/-! ## Receiving (R361–R364, R369) -/

/-- A DATA frame for a local route. -/
def localData (s : State) (f : List (BitVec 8)) : State :=
  let rt := hdr f 91 80
  let r := routeAt s rt
  let job := hdr f 79 64
  match jobKey s job (hdr f 63 56) with
  | none => bump s (chnDevCtr 3)
  | some k =>
    if r.st ≠ 1 ∨ !r.recv ∨ r.peerId.toNat ≠ hdr f 36 24 ∨ r.job.toNat ≠ job then bump s (chnDevCtr 6)
    else
      match openFrame k f with
      | none => faultRoute (bump s (chnDevCtr 4)) rt 3
      | some payload =>
        let q := seqKey rt 1 job (hdr f 63 56)
        if hdr f 143 96 ≠ seqOf s q then faultRoute (bump s (chnDevCtr 5)) rt 4
        else
          let e := berth s r.berth
          let m := berthModel s e
          let a := frameAddr e m e.framesIn
          let s1 := hubPm (pmPut (stepSeq s q) a (payload.take m.frameBytes)) e.client true a m.frameBytes
          chainBytes (setBerth s1 r.berth { e with framesIn := e.framesIn + 1 }) e.client payload.length

/-- A CREDIT frame for a local route; it also reaches a disabled entry whose credits have not all returned (R370). -/
def localCredit (s : State) (f : List (BitVec 8)) : State :=
  let rt := hdr f 91 80
  let r := routeAt s rt
  let job := hdr f 79 64
  let live := decide (r.st = 1) || (decide (r.st = 0) && decide (r.avail < r.credits))
  match jobKey s job (hdr f 63 56) with
  | none => bump s (chnDevCtr 3)
  | some k =>
    if !live ∨ r.recv ∨ r.peerId.toNat ≠ hdr f 36 24 ∨ r.job.toNat ≠ job then bump s (chnDevCtr 6)
    else
      match openFrame k f with
      | none => bump s (chnDevCtr 4)
      | some _ =>
        let q := seqKey rt 1 job (hdr f 63 56)
        if hdr f 143 96 ≠ seqOf s q then bump s (chnDevCtr 5)
        else
          let n := Nat.min r.credits (r.avail + hdr f 175 160)
          setRoute (stepSeq s q) rt { r with avail := n, quiet := r.quiet || (decide (r.st = 0) && decide (n = r.credits)) }

/-- A frame for this device. -/
def localFrame (s : State) (f : List (BitVec 8)) : State := if hdr f 3 0 = 2 then localCredit s f else localData s f

/-- A frame arrives on port k: it is delivered, forwarded or dropped.  A control frame acts on the link alone and comes as CONTROL_FRAME;
a frame whose length is none that R363 allows counts as one of a reserved type does (DEDUCED, log 186). -/
def frameArrives (s : State) (k : Nat) (f : List (BitVec 8)) : State :=
  if (portOf s k).link ≠ 2 then s
  else
    let s1 := addCtr (bump s (portCtr k 1)) (portCtr k 3) f.length
    if hdr f 3 0 = 3 then s1
    else if (hdr f 3 0 ≠ 1 ∧ hdr f 3 0 ≠ 2) ∨ 4096 < hdr f 156 144 ∨ f.length ≠ 48 + hdr f 156 144 then bump s1 (chnDevCtr 2)
    else if hdr f 20 8 = devId s ∨ fwdOf s (hdr f 20 8) = 4 then localFrame s1 f
    else if hdr f 52 40 = 0 then bump s1 (chnDevCtr 1)
    else
      let p := fwdOf s (hdr f 20 8)
      if 4 ≤ p ∨ p = k ∨ (portOf s p).link ≠ 2 then bump s1 (chnDevCtr 0)
      else queueTransit s1 p (setHops f (hdr f 52 40 - 1))

def execDataFrame (k : Nat) (bytes : List (BitVec 8)) (s : State) : Host.Outcome State Fault Refusal :=
  onUnit (portExists k) (frameArrives s k bytes)

/-- CREDIT_FRAME: a route that a credit leaves with something to send acts at its berth's next boundary (R368). -/
def creditArrives (s : State) (k : Nat) (f : List (BitVec 8)) : State := frameArrives s k f
def execCreditFrame (k : Nat) (bytes : List (BitVec 8)) (s : State) : Host.Outcome State Fault Refusal :=
  onUnit (portExists k) (creditArrives s k bytes)

/-- A sealed frame of this device goes toward a destination: delivered here, queued for egress, or dropped. -/
def dispatchFrame (s : State) (dst : Nat) (f : List (BitVec 8)) : State :=
  let p := fwdOf s dst
  if dst = devId s ∨ p = 4 then localFrame s f
  else if 4 ≤ p ∨ (portOf s p).link ≠ 2 then bump s (chnDevCtr 0)
  else setPort s p { portOf s p with egress := (portOf s p).egress ++ [f] }

/-! ## Route commands (R367, R370, R373) -/

/-- The entry that DATA_0 to DATA_3 spell. -/
def routeOfData (s : State) : Route :=
  { berth := BitVec.ofNat 12 (regField s (chnRtData 0) 11 0), recv := decide (regField s (chnRtData 0) 12 12 = 1),
    job := BitVec.ofNat 16 (regField s (chnRtData 0) 31 16), peerId := BitVec.ofNat 13 (regField s (chnRtData 1) 12 0),
    peerRt := BitVec.ofNat 12 (regField s (chnRtData 1) 27 16), area := regField s (chnRtData 2) 24 0,
    credits := regField s (chnRtData 2) 31 25, len := regField s (chnRtData 3) 12 0,
    hopLim := BitVec.ofNat 13 (regField s (chnRtData 3) 25 13) }

/-- The enable of R367 is accepted. -/
def routeAccepted (s : State) (rt : Nat) (r : Route) : Bool :=
  let e := berth s r.berth
  decide (e.st = .admitted ∨ e.st = .running ∨ e.st = .parked ∨ e.st = .locked)
  && (currentKey s r.job.toNat).isSome
  && (r.recv || decide (r.area + r.len ≤ e.stRes * 64 ∧ 1 ≤ r.credits ∧ r.credits ≤ 64))
  && decide (r.len % 64 = 0 ∧ 64 ≤ r.len ∧ r.len ≤ 4096)
  && !s.chn.routes.any (fun x => decide (x.1 ≠ rt ∧ x.2.st ≠ 0 ∧ x.2.berth = r.berth ∧ x.2.recv = r.recv))
  && (!r.recv || (decide (r.len = (berthModel s e).frameBytes) &&
        (upTo 112).all (fun i => !(decide (regField s (audRoute (i / 2) (i % 2)) 15 15 = 1)
          && decide (regField s (audRoute (i / 2) (i % 2)) 11 0 = r.berth.toNat)))))

/-- A CHN_RT_CMD is in progress: a disable of a SEND entry waits for the boundary (R370, R453). -/
def routeBusy (s : State) : Bool := s.chn.routes.any (fun e => e.2.offDue)

/-- CHN_RT_CMD 1. -/
def enableRoute (s : State) : State :=
  let rt := rtSel s
  let r := routeOfData s
  if (routeAt s rt).st ≠ 0 ∨ !routeAccepted s rt r then setFlag s fRtBad
  else setRoute s rt { r with st := 1, avail := if r.recv then 0 else r.credits, credited := (berth s r.berth).framesFreed }

/-- CHN_RT_CMD 2: a SEND entry that is UP goes OFF at the next boundary. -/
def disableRoute (s : State) : State :=
  let rt := rtSel s
  let r := routeAt s rt
  if r.st = 0 then s
  else if r.st = 1 ∧ !r.recv then setRoute s rt { r with offDue := true }
  else setRoute s rt { r with st := 0, cause := 0 }

/-- CHN_RT_CMD 3: the entry is read into DATA_0 to DATA_3. -/
def readRoute (s : State) : State :=
  let r := routeAt s (rtSel s)
  let put (s : State) (i v : Nat) : State := setRegWord s (chnRtData i) (BitVec.ofNat 32 v)
  put (put (put (put s 0 (r.berth.toNat + (if r.recv then 2 ^ 12 else 0) + r.job.toNat * 2 ^ 16))
    1 (r.peerId.toNat + r.peerRt.toNat * 2 ^ 16)) 2 (r.area + r.credits * 2 ^ 25)) 3 (r.len + r.hopLim.toNat * 2 ^ 13)


/-- ROUTE_TIMEOUT: no credit has returned to a route whose berth wants to send; a credit in the same cycle wins (R370). -/
def routeExpired (s : State) (rt : BitVec 12) (met : Bool) : State :=
  let r := routeAt s rt.toNat
  if r.st ≠ 1 ∨ r.recv ∨ r.avail ≠ 0 ∨ regField s (chnOff + 0xC) 15 0 = 0 then s
  else if met then bump s (chnDevCtr 8)
  else faultRoute s rt.toNat 2
def execRouteTimeout (rt : BitVec 12) (met : Bool) (s : State) : Host.Outcome State Fault Refusal := .next (routeExpired s rt met)

/-! ## Routes at a boundary (R368–R370) -/

/-- CHAIN_SEND: at commit the send area leaves as one DATA frame. -/
def chainSend (s : State) (b : BitVec 12) : State :=
  match routeOf s b false with
  | none => s
  | some (rt, r) =>
    let e := berth s b
    let job := r.job.toNat
    match currentKey s job with
    | none => s
    | some k =>
      let q := seqKey rt 0 job k.epoch.toNat
      let p := fwdOf s r.peerId.toNat
      if r.peerId.toNat ≠ devId s ∧ 5 ≤ p then faultRoute s rt 1
      else
        let bytes := storeBytes s (lcluOf e.lthread) (e.winBase + r.area) r.len
        let h := chainHeader 1 r.peerId.toNat (devId s) r.hopLim.toNat (k.epoch.toNat % 256) job r.peerRt.toNat (seqOf s q) r.len 0
        dispatchFrame (chainBytes (stepSeq s q) e.client r.len) r.peerId.toNat (sealFrame k h bytes)

/-- Credits for the frames that the boundary's commits consumed; no rule states the hop limit of a CREDIT frame. -/
def returnCredits (s : State) : State :=
  s.chn.routes.foldl (fun s x =>
    let r := routeAt s x.1
    let n := (berth s r.berth).framesFreed - r.credited
    if r.st ≠ 1 ∨ !r.recv ∨ n = 0 then s
    else match currentKey s r.job.toNat with
      | none => s
      | some k =>
        let q := seqKey x.1 0 r.job.toNat k.epoch.toNat
        let hops := (Config.freeWord s.free).toNat % 8192
        let h := chainHeader 2 r.peerId.toNat (devId s) hops (k.epoch.toNat % 256) r.job.toNat r.peerRt.toNat (seqOf s q) 0 n
        dispatchFrame (setRoute (useFree (stepSeq s q)) x.1 { r with credited := r.credited + n }) r.peerId.toNat (sealFrame k h [])) s

/-- Disables of SEND entries take effect. -/
def routeDisables (s : State) : State :=
  { s with chn := { s.chn with routes := s.chn.routes.map (fun e =>
      (e.1, if e.2.offDue then { e.2 with st := 0, offDue := false, quiet := decide (e.2.avail = e.2.credits) } else e.2)) } }

/-- An epoch of a job is retired: its key goes, and the routes of the job fault with cause 5 when they sealed under it, which is when
it was the current one (R370, R392). -/
def retireEpoch (s : State) (job : Nat) (epoch : BitVec 32) : State :=
  let current := decide ((currentKey s job).map (·.epoch) = some epoch)
  let gone (k : TKey) : Bool := decide (k.kind = 3 ∧ k.id.toNat = job ∧ k.epoch = epoch)
  let s1 : State := { s with sec := { s.sec with keys := s.sec.keys.filter (fun k => !gone k) } }
  if current then faultRoutes s1 (fun r => decide (r.job.toNat = job)) 5 else s1

end Sys2Proof.Machine
end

■ ■ ■ ■

*Prompt:*
Where a line of the records has the string "goes", copy that line.

*Solved problem:*
/-- A sealed frame of this device goes toward a destination: delivered here, queued for egress, or dropped. -/
/-- CHN_RT_CMD 2: a SEND entry that is UP goes OFF at the next boundary. -/
/-- An epoch of a job is retired: its key goes, and the routes of the job fault with cause 5 when they sealed under it, which is when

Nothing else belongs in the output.